As for my fellow gay men “of a certain age,” I think that we can find ways to relate our experience to younger men that don’t smack of reverse-ageism and condescension by looking for common ground. I’ve heard young people say what they’d like to hear us talk about how we have dealt with being “different.” Whatever label we use for ourselves—gay, queer, cisgender, transgender, whatever—we in the LGBTQ community are each and all “different” in our way from the predominant heterosexual man or woman. I expect we have all had to deal with being bullied or mistreated in some way because of it. We’ve had to wrestle with finding for ourselves a way to live our truth in the face of others’ disapproval. We can support one another across the generations by relating the truth of our experience without weighting it to favor or slight a particular generation. Young people offer new ways of thinking about things, and of course their marvelous energy and enthusiasm, and those are valuable in our community and in showing the world a positive image of who we are today.

What role do you think gay men should play in advocating for the rights of other oppressed groups?

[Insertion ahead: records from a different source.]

/-! ## The stop (R389, R391, R402) -/

/-- Whether a core's quiet point of a team's job is open: what lies after the cut is not waited for (R401, R402). -/
def State.atQuiet (s : State) (t : Team) : Bool :=
  t.record.track && s.jobs.any (fun j => j.part == t.part && j.id == t.record.job &&
    (j.stream.map (fun st => st.toArm.contains t.core)).getD false)

/-- Whether a word of a sub-crew has been accepted and may still complete while its team drains: a `tlbi` that waits only for
commands that have stopped with a translation of its range is issued anew after the restore (R240, R389, R390; log 64). -/
def State.completing (s : State) (t : Team) (b : SubCrew) : Bool :=
  match b.accepted with
  | none => false
  | some (.pages rs) => rs.all (fun r => !s.heldBy (fun x => x.st != .running) t.asid r.1 r.2)
  | some .lines | some .image | some .queued => true

/-- Whether a draining team may stop: its accesses, handlers, service calls and accepted words are over, and an `mskip` that
completes first (R155, R288, R390, R391). Accesses that wait for the ceiling are waited for, but at a quiet point, whose cut they lie behind (log 13). -/
def State.stopDue (s : State) (t : Team) : Bool :=
  t.st == .draining && t.slices.all (fun sl => sl.thread.isNone) && s.batches.all (fun b => b.team != t.uid)
  && t.subs.all (fun b => !s.completing t b)
  && !((s.engine t.core).holder == some t.uid && (s.engine t.core).queue.any MCmd.lasts)
  && s.pend.all (fun op => op.team != t.uid || (s.atQuiet t && op.accs.any (fun x => x.2.behind)
      && op.accs.all (fun x => x.2.behind || x.2.resolved)))

/-- The state after the PREEMPT packets that await a team count it, as written or lost; the last completes (R380,
R382). -/
def State.countSaved (s : State) (u : Nat) (written : Bool) : State :=
  s.packets.foldl (fun s p =>
    match p.await with
    | .saves us n =>
      if us.contains u then
        let left := us.filter (· != u)
        let n' := if written then n + 1 else n
        if left.isEmpty then
          { (s.complete p.part p.queue p.index 4 n') with packets := s.packets.filter (fun x => decide (x ≠ p)) }
        else { s with packets := s.packets.map (fun (x : Packet) => if x = p then { x with await := .saves left n' } else x) }
      else s
    | .launch _ | .launches _ | .restores _ => s) s

/-- The state after accesses that wait for the ceiling are tried again (R137, R401). -/
def State.retryCeil (s : State) : State := (s.retry (fun _ _ st => st.ceil?)).settleAll

/-- The tracked job of a team, if it has a base image (R401, R407). -/
def State.jobOf (s : State) (t : Team) : Option Job :=
  if t.record.track then s.jobs.find? (fun j => j.part == t.part && j.id == t.record.job && j.based) else none

/-- The state with a job changed. -/
def State.setJob (s : State) (part id : Nat) (f : Job → Job) : State :=
  { s with jobs := s.jobs.map (fun j => if j.part = part ∧ j.id = id then f j else j) }

/-- The state with the stream of a job changed. -/
def State.setStream (s : State) (part id : Nat) (f : Stream → Stream) : State :=
  s.setJob part id (fun j => { j with stream := j.stream.map f })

Gay men, when we are in touch with ourselves at a deeper level, have the capacity to empathize with other people to a degree that isn’t as common among heterosexual men. In fact, the men I interviewed for Stonewall Strong who work in the corporate sector—Todd Sears, founder of OUT Leadership in New York City, and Brian McNaught, one of the country’s best known corporate diversity trainers—point out that large companies today recognize the unique value that gay men bring to their work precisely because of their strong ability to empathize with an array of different people. I believe that our experience of being bullied and stigmatized for being “different” gives us the ability to relate to other oppressed people in a real and profound way.

An example from my own life was in my first visit to Africa. I was in Nigeria with my former job as senior editor for FHI360, known then as Family Health International. I was part of a training conference for community-based HIV-AIDS service providers. I was the only white person there, which for most white Americans is a pretty rare experience. During our lunch break, all of us went outside the hotel for a group photo. I was asked to sit in the front row because I was treated like an honored guest. There, against the rows of dark-skinned Nigerian men and women, dressed in their beautiful, colorful clothing, you see my shiny bald white head. I treasure this photo because for me it represents what it is like to be the “only one,” the only one who looks like you. As a gay man, I know very well how that feels, but this was the first time I had the experience of being different from the majority because of my skin color, too. From that experience, I took away a greater sensitivity to others I encounter who likewise stand out in a room because they are different—and it makes me want to welcome them because I know how that feels.